-- ==== Sys2Proof/Machine/RegMap.lean ====
section
/-! DEFINITION. The register map of the XZ9640: every register, counter and field of the spec's register tables with its
offset formula, its field bits, its access code (R25) and its reset value (R28). -/
namespace Sys2Proof.Machine

/-- The access codes of R25. -/
inductive Access where
  | ro | rw | w1c | w1s | wo | rwl
  deriving DecidableEq, Repr

/-- One named 32-bit register layout of the spec (R20, R29). The first ten are the unit header of R31. -/
inductive Reg where
  | unitId | unitState | unitCmd | unitCmdStatus | unitEpoch | unitTree | unitChild | unitQuiesceTmo
  | unitSnap | unitImage | idChip | idDirCount | idDirA | idDirB | idFeMap | idFeFree | idFeRetired | idAcMap
  | idAcFree | idAcRetired | idRowMap | epCur | epOldest | epCmd | epStatus | epCtl | epStageTmo
  | epCommitTmo | epSnapStatus | epStageEntryOff | epStageEntryData | epStageEntryMask | epStageEntryCtl
  | mdModeReq | mdModeStatus | mdVcoreBand | mdVcoreNow | mdAvsCtl | mdPace | mdPaceFloor | mdUmberRate
  | mdPaBudget | mdPaWait | mdPaCfg | mdPaLease | feIsa | feBudgetDef | feWaitTmo | feLoadSrc | feLoadCmd
  | feLoadStatus | feSetSel | feCsLayout | feSetSlotState | feSetSlotPlace | feSetSlotVersion
  | feSetSlotEpochs | feEngRole | feThrState | feHashSeed | feRecircCfg | feSlowCause | feOrderTmo
  | feKnownEt | feSlowQCfg | feSlowQRate | feSlowQDepth | feDispCfg | feDispPcp | clsSetMap | clsSetUse
  | clsRuleSel | clsRuleWin | tbCmd | tbCmdStatus | tbCmdArg | tbCmdCount | tbData | tbBgStatus | tbSeedCur
  | tbSeedNew | tbL2Cfg | tbL2Hold | tbV6Lens | tbL2PortCfg | tbL2PortDyn | tbCount | tbLpmBlocks | bqReserve
  | bqFree | bqMirrorCfg | bqMirrorSample | bqPortLimit | bqPortCfg | bqQLimit | bqQDeLimit | bqQMark
  | bqQResid | hrRxBaseLo | hrRxBaseHi | hrRxCfg | hrRxTail | hrRxHead | hrRxIrq | hrTxBaseLo | hrTxBaseHi
  | hrTxCfg | hrTxTail | hrTxHead | hrTxIrq | hrRxQ | ethMacCfg | ethIntf | ethLinkStatus | ethLinkCfg
  | ethPauseCfg | ethPauseState | ethStepCfg | ethStepUp | ethStepStatus | ethLpiCfg | ethTsCorr | ethPreempt
  | ethGateCfg | ethGateStatus | ethPlcaCfg | ethPlcaTmr | ethTxTsStat | ethTxTsSeq | ethTxTsInfo | ethTxTsLo
  | ethTxTsHi | ethTxTsPop | ethSched | ethCbs | ethGateAdminBase | ethGateOperBase | ethGateChange
  | ethGateAdminCycle | ethGateAdminExt | ethGateOperCycle | ethGateOperExt | ethGateOperLen | ethMacAddr
  | ethCntEvt | ethGateAdminListOp | ethGateAdminListInterval | ethGateOperListOp | ethGateOperListInterval
  | tbSgCfg | tbSgBase | tbSfBlocked | tbSgInvLatched | tbSgGclCtl | tbSgGclInterval | canCtl | canBtNom
  | canBtData | canBtXl | canTdc | canTdcXl | canXlPwm | canErr | canTxCfg | canTxPt | canTxStatus
  | canForeignLast | canSched | moWinSel | moWinKey | moWinCfg | moWinHdr | moWinForeign | moWinPub
  | moWinSeq | moWinAck | moWinTime | moWinData | moWinStage | linCfg | linSchedCtl | linSchedStatus
  | linSchedSel | linSchedEntry | linFrame | linData | tunCfg | tunTxStreamCtl | tunTxStreamAgg
  | tunTxStreamPtOff | tunTxStreamDaLo | tunTxStreamDaHi | tunTxStreamSeq | tunTxStreamId | tunTxBindKey
  | tunTxBindMask | tunTxBindDest | tunRxStreamCtl | tunRxStreamId | tunRxStreamPtAdj | tunRxStreamBus
  | tunRxStreamExp | tmLatchCmd | tmLatchRaw | tmLatchDom | tmConvIn | tmConvCmd | tmConvOut | tmDomArg
  | tmDomCmd | tmDomInc | tmTtStart | tmTtPeriod | tmTtTarget | tmTtCtl | tmCapCfg | tmCapStat | tmCapHead
  | tmCapPop | cxSvcCfg | cxPin | cxCoreCfg | cxPageCfg | cxCtxSel | cxCtxMode | cxCtxCmd | cxCtxAddrLo
  | cxCtxAddrHi | cxJobAad | cxJobCtl | cxJobQ | cxDonePop | cxKsCmd | cxKsStatus | cxCtxState | cxDone
  | cxKsData | cxJobSrcLo | cxJobSrcHi | cxJobLen | cxJobOut | cxKsAttr | ksRoot | ksKcv | ksMaskCfg
  | ksQuota | ksWrapGen | ksIdSeed | ksSlotAttr | ldCtl | ldCfg | ldGroups | ldWire | ldStatus | ldSense
  | ldGangSense | ldI2t | ldTemp | ldSenseTime | pdGang | pdLoc | pdStatus | pdVbat | pdAdmit | pdAgg
  | pdAggWarn | pdAdcSeq | pdAdcStat | pdProfile | bwSleepCmd | bwSleepStatus | bwWakeSrc | bwSleepCur
  | bwSegPorts | bwSegCfg | bwSegCmd | bwSegStatus | bwSegRoute | bwWinCfg | bwWinStorm | bwWinStuck
  | bwWinSeg | bwWinStatus | bwCanWake | bwSwfCfg | bwSwfId | bwSwfIdMask | bwSwfData | bwLinWake | bwT1sWake
  | hbEp | hbSubsys | hbFarCfg | hbDomBind | hbEthHostCfg | hbEthHostPeerLo | hbEthHostPeerHi | hbFarErrLatch
  | hbFarErrSeq | hbFarErrNext | hbAccErrRec | hbAccErrBytes | hbPerm | hbPermFine | lsDrain | lsPair
  | lsFaultCfg | lsFaultStatus | lsSepiaCtl | lsSepiaCfg | lsSepiaCause | lsSepiaPorts | lsSepiaTrig
  | lsSepiaTime | lsWdogCfg | lsWdogKick | lsThermCfg | monCfg | monBase | monScale | monPeriod | monCtl
  | monStat | monMin | monMax | monHigh | monLow | evSwRaise | evMcStatus | evPinStatus | evMcRoute
  | evPinRoute | evDetail | evDomStatus | evRoute | mgBootStatus | mgLifecycle | mgSerial | mgTemp | mgSupply
  | mgHashCtl | mgHashOut | mgKeySet | mgLogStatus | mgLogSeq | mgLogAppend | mgLogGo | mgHashSrc | mgHashLen
  | mgSlotState | mgSlotVerA | mgSlotVerB | mgSlotSvn | mgMboxCmd | mgMboxStatus | mgMboxAddrLo
  | mgMboxAddrHi | mgMboxLen | mgMboxArg | mgMboxData | mgRecovChunk | mgRecovDone | mgRecovStatus
  | mgRecovWin | dbgLink | dbgHalted | bwLinkStatus
  deriving DecidableEq, Repr

/-- One named 48-bit counter or gauge of the spec (R32). -/
inductive Ctr where
  | unitRejWr | unitLockRef | unitRefused | mdPaDeferred | mdPaDenied | mdPaReclaimed | feExc | feProgCnt
  | feEccCorr | feEngInstr | feEngJobs | feRecircIn | feRecircDrop | feOrderExpired | feDropRsn | feSlowIn
  | feSlowDrop | feDispIn | feDispDrop | feDispSlow | clsRuleHits | tbLearnNew | tbLearnMove | tbLearnFlap
  | tbLearnStale | tbLearnLocked | tbLearnStatic | tbLearnLimit | tbLearnOvf | tbLockOvf | tbAged | tbNoRoom
  | tbPortFlushed | tbEccCorr | tbEccUncorr | bqGlobalFull | bqEccCorr | bqEccUncorr | bqMirCopies
  | bqMirDrop | bqMirSkipped | bqPortCells | bqPortDownDrop | bqPortGlobalFull | bqPortNoCell | bqPortEccDrop
  | bqPortFifoReset | bqPortFlushes | bqQCells | bqQFrames | bqQEnq | bqQLimDrop | bqQDeDrop | bqQMarked
  | bqQResDrop | bqQFlush | bqQDeq | hrRxFrames | hrRxHoldDrop | hrRxQDrop | hrRxErr | hrTxFrames
  | hrTxDropped | hrTxErr | ethCnt | tbSgNotPass | tbSfMatch | tbSfOversize | tbMtrRed | tbSrCnt
  | canRxFrames | canRxFd | canRxXl | canTxFrames | canErrBit | canErrStuff | canErrForm | canErrCrc
  | canErrAck | canArbLost | canTxRetry | canTxRetryDrop | canTxBadFrame | canTxAbort | canBusOff
  | canForeign | canSchedLate | canPtLate | canRxOvw | moAckStale | moXlSkip | linTxFrames | linRxFrames
  | linNoResp | linChkErr | linBitErr | linSyncErr | linCollision | linSlotOverrun | tunTxPdus | tunTxMsgs
  | tunTxDrop | tunRxPdus | tunRxMsgs | tunRxSeqGap | tunRxBadAcf | tunRxSkipped | tunRxNoBus
  | tunXlReasmDrop | tmTtFired | tmTtSkipped | tmCapLost | cxCoreBlocks | cxJobsOk | cxJobsErr | ksStaleKey
  | ksKeyDenied | ksRemaskLate | ksEntropyFail | ldOnCnt | ldThermTrip | ldOcTrip | ldWireTrip | ldOpenLoad
  | ldDenied | pdAdcOverrun | pdLocCnt | bwSegDrop | bwSegHoldDrop | bwSegWakes | bwWinWakes | hbCoeReq
  | hbCoeBad | hbCoeReplay | hbDenyRd | hbDenyWr | hbBadSize | hbFarDiscard | lsSepiaDrop | lsDebugDiscard
  | monBin | mgLogLost | bwLinkCrcErr | bwLinkRetry | bwLinkFail | bwLinkDown
  deriving DecidableEq, Repr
------------------------------------
**Task to complete:** Of all the entries above, retype exactly the lines from the line with "epCtl | epStageTmo" to the line with "feLoadSrc | feLoadCmd", both included, and no others.

**Written response:**
  | idAcFree | idAcRetired | idRowMap | epCur | epOldest | epCmd | epStatus | epCtl | epStageTmo
  | epCommitTmo | epSnapStatus | epStageEntryOff | epStageEntryData | epStageEntryMask | epStageEntryCtl
  | mdModeReq | mdModeStatus | mdVcoreBand | mdVcoreNow | mdAvsCtl | mdPace | mdPaceFloor | mdUmberRate
  | mdPaBudget | mdPaWait | mdPaCfg | mdPaLease | feIsa | feBudgetDef | feWaitTmo | feLoadSrc | feLoadCmd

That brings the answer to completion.